- **Action item**
If a line in the material below holds the string "inWrite", tally it, then give the tally alone.

- **Extracted entries**
------------------------------------------------------------------------

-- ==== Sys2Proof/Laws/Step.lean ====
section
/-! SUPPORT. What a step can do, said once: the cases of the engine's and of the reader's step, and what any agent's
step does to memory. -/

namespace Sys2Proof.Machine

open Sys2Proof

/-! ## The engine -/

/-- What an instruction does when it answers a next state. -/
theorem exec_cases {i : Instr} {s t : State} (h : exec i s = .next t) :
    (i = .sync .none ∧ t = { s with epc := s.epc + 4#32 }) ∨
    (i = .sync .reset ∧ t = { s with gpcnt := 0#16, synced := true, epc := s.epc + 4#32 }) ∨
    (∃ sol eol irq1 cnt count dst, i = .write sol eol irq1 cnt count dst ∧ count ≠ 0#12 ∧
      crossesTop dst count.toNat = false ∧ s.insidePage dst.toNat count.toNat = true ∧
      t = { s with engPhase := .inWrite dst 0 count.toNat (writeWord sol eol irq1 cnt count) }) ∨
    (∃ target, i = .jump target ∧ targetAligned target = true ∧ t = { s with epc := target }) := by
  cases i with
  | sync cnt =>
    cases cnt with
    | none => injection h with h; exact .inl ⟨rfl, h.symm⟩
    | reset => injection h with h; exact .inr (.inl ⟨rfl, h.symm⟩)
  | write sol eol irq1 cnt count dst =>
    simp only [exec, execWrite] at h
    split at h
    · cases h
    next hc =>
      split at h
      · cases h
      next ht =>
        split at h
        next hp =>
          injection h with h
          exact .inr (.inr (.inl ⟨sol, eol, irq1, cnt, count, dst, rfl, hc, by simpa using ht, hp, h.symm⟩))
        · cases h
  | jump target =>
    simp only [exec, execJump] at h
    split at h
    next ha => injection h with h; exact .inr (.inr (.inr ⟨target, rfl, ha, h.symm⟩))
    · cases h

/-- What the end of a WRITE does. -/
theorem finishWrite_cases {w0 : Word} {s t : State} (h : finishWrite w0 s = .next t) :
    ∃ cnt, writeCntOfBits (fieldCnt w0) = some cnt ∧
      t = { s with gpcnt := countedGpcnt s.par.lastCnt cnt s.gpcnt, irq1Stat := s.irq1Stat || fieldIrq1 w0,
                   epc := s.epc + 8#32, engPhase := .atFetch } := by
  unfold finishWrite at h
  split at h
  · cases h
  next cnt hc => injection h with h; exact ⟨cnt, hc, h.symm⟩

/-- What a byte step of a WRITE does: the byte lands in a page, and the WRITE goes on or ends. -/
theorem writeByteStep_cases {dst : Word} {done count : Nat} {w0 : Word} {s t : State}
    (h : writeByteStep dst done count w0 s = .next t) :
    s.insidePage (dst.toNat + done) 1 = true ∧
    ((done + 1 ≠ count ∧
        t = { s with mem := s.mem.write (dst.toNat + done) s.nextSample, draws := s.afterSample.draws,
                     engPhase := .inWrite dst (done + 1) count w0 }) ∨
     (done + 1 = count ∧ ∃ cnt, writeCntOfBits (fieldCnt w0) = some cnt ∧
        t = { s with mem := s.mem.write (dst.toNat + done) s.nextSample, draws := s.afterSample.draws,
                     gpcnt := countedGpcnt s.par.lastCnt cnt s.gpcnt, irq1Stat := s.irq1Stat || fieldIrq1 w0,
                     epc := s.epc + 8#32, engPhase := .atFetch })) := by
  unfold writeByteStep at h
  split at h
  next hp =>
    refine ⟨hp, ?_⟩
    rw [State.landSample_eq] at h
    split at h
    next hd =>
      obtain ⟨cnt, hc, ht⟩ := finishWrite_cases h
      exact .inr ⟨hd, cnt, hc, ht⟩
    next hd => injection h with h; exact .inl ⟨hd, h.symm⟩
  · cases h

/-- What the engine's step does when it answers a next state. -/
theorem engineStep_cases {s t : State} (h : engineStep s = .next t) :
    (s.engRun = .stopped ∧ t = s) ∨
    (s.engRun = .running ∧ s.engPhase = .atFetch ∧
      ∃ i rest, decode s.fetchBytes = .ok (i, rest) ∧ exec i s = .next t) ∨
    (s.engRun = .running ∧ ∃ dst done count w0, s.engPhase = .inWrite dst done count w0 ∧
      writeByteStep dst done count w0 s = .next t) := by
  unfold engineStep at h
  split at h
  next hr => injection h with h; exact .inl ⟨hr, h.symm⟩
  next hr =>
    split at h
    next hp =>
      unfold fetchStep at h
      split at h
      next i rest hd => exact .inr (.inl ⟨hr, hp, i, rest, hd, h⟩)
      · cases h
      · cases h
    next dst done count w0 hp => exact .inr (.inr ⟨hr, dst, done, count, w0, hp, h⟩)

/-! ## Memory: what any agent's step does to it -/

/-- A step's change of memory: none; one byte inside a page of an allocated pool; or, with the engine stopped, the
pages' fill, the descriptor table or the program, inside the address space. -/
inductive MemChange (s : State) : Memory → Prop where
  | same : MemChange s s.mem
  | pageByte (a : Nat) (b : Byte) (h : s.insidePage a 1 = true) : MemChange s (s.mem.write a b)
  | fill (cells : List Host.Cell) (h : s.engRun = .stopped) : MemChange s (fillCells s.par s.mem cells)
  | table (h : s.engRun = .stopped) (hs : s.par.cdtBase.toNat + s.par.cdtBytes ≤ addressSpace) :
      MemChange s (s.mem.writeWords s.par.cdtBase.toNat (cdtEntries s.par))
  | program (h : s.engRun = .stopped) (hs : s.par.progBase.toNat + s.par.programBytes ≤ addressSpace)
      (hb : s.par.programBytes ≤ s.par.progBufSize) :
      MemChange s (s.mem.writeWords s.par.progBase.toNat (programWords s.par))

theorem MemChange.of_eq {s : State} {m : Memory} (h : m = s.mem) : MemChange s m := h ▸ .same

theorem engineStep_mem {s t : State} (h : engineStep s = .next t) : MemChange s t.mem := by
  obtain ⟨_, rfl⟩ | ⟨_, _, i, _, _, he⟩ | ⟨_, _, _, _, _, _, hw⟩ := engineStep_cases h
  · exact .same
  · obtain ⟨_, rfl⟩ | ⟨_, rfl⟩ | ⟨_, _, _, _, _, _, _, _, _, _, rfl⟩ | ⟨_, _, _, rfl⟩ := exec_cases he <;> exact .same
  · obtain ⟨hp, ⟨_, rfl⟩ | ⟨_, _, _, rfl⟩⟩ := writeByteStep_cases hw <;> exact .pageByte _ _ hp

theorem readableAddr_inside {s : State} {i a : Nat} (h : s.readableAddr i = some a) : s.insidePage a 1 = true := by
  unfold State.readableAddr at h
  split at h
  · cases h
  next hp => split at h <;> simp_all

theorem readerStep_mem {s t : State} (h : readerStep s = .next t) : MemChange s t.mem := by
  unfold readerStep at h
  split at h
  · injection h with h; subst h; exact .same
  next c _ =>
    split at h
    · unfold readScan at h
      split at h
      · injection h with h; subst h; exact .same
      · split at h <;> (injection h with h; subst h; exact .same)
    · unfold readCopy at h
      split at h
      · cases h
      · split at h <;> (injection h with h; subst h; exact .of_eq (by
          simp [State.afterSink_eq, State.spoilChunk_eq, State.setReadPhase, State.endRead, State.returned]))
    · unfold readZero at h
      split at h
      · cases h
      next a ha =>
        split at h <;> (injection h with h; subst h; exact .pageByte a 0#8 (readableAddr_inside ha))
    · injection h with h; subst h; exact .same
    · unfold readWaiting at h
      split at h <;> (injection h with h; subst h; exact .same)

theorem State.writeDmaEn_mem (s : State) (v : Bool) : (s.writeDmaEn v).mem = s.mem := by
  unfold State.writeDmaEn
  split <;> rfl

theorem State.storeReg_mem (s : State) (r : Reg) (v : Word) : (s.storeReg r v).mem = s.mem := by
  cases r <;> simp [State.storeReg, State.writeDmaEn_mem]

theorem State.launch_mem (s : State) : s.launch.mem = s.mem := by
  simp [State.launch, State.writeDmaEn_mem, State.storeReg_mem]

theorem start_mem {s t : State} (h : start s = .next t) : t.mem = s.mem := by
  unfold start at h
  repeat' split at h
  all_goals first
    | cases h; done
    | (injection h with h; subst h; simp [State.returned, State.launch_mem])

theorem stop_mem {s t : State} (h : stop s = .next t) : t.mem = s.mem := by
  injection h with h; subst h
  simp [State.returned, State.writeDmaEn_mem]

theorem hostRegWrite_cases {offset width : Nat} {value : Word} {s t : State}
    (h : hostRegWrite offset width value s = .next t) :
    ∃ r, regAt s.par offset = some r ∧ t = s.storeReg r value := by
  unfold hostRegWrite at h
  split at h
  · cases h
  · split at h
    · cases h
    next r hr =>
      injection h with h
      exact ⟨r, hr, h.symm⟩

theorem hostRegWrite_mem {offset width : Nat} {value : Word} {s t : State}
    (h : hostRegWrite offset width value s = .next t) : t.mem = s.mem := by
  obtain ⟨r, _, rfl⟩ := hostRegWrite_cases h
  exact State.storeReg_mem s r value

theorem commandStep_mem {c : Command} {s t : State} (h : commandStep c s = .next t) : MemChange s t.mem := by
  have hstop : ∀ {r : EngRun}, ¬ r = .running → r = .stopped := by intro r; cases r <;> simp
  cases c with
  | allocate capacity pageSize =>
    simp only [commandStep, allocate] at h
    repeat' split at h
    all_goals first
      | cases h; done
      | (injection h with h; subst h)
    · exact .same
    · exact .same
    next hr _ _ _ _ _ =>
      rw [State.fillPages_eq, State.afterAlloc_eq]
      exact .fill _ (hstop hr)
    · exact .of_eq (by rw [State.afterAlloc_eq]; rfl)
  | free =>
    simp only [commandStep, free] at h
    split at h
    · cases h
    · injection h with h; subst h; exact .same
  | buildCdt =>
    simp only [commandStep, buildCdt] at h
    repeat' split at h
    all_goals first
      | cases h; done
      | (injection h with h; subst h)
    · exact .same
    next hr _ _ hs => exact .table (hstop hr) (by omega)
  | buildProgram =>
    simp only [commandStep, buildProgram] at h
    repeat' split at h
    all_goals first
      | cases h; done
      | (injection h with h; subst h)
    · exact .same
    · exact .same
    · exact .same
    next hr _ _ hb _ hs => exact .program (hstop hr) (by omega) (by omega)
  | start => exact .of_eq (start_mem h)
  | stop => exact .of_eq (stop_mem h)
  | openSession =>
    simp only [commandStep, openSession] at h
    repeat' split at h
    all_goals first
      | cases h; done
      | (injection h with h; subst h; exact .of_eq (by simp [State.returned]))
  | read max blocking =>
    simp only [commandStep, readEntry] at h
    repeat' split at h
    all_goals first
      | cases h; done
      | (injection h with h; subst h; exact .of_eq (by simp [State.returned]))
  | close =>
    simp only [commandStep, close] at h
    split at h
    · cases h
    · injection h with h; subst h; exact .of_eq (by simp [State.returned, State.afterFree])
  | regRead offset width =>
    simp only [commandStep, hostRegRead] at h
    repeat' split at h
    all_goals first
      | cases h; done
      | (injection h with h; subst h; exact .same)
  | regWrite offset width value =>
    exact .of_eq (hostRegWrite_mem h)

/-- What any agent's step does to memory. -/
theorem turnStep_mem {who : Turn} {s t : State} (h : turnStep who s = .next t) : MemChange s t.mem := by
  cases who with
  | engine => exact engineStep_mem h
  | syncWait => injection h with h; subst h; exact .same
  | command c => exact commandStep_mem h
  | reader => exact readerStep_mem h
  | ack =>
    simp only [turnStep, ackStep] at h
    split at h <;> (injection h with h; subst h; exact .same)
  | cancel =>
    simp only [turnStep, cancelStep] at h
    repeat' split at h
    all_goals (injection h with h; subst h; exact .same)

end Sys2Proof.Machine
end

------------------------------------------------------------------------

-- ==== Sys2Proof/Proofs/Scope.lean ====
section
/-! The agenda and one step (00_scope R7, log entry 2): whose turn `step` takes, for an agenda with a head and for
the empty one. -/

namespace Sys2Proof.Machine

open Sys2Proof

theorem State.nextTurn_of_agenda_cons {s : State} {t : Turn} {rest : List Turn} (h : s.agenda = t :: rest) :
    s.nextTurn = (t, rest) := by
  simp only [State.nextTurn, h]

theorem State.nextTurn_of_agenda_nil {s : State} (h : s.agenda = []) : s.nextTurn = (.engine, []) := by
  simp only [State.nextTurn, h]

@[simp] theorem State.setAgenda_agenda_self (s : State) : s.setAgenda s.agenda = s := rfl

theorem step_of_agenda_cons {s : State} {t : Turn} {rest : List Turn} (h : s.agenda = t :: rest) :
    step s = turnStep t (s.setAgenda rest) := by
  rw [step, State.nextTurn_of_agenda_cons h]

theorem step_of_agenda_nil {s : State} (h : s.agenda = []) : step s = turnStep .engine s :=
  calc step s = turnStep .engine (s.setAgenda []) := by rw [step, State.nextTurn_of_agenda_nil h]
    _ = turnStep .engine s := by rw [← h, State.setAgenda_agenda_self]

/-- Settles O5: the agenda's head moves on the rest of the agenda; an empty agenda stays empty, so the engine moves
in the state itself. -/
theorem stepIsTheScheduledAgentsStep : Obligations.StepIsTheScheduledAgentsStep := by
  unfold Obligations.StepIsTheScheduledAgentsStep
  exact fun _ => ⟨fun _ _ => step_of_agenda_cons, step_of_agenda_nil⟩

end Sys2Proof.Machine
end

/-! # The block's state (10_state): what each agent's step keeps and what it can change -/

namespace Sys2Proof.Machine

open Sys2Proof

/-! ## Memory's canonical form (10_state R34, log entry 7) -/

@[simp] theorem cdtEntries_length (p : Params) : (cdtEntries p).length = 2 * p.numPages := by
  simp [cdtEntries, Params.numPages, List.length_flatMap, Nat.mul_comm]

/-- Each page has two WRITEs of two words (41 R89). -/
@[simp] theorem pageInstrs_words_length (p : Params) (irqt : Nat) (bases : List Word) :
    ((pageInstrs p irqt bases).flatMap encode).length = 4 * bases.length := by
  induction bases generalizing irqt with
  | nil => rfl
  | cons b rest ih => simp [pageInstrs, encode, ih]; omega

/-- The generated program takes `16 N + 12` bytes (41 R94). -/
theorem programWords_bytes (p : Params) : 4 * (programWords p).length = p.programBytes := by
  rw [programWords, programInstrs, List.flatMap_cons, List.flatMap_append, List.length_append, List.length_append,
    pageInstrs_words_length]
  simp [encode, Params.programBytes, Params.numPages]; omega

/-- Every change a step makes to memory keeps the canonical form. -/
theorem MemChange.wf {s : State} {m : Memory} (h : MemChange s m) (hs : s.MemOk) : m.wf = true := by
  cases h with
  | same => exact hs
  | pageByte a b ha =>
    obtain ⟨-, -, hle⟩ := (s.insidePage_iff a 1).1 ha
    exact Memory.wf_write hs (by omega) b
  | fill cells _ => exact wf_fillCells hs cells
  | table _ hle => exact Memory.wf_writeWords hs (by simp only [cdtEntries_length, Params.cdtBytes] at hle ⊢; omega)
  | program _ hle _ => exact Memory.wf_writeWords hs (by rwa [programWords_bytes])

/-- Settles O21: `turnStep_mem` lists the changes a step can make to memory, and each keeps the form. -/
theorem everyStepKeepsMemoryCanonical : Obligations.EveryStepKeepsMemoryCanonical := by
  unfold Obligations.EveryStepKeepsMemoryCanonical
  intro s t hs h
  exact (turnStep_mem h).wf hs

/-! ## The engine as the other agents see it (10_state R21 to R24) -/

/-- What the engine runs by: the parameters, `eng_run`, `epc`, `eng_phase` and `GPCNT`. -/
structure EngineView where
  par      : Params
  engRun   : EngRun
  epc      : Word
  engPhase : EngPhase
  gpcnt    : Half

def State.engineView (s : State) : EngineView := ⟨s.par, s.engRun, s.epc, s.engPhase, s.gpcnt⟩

------------------------------------------------------------------------

- **Written solution**
3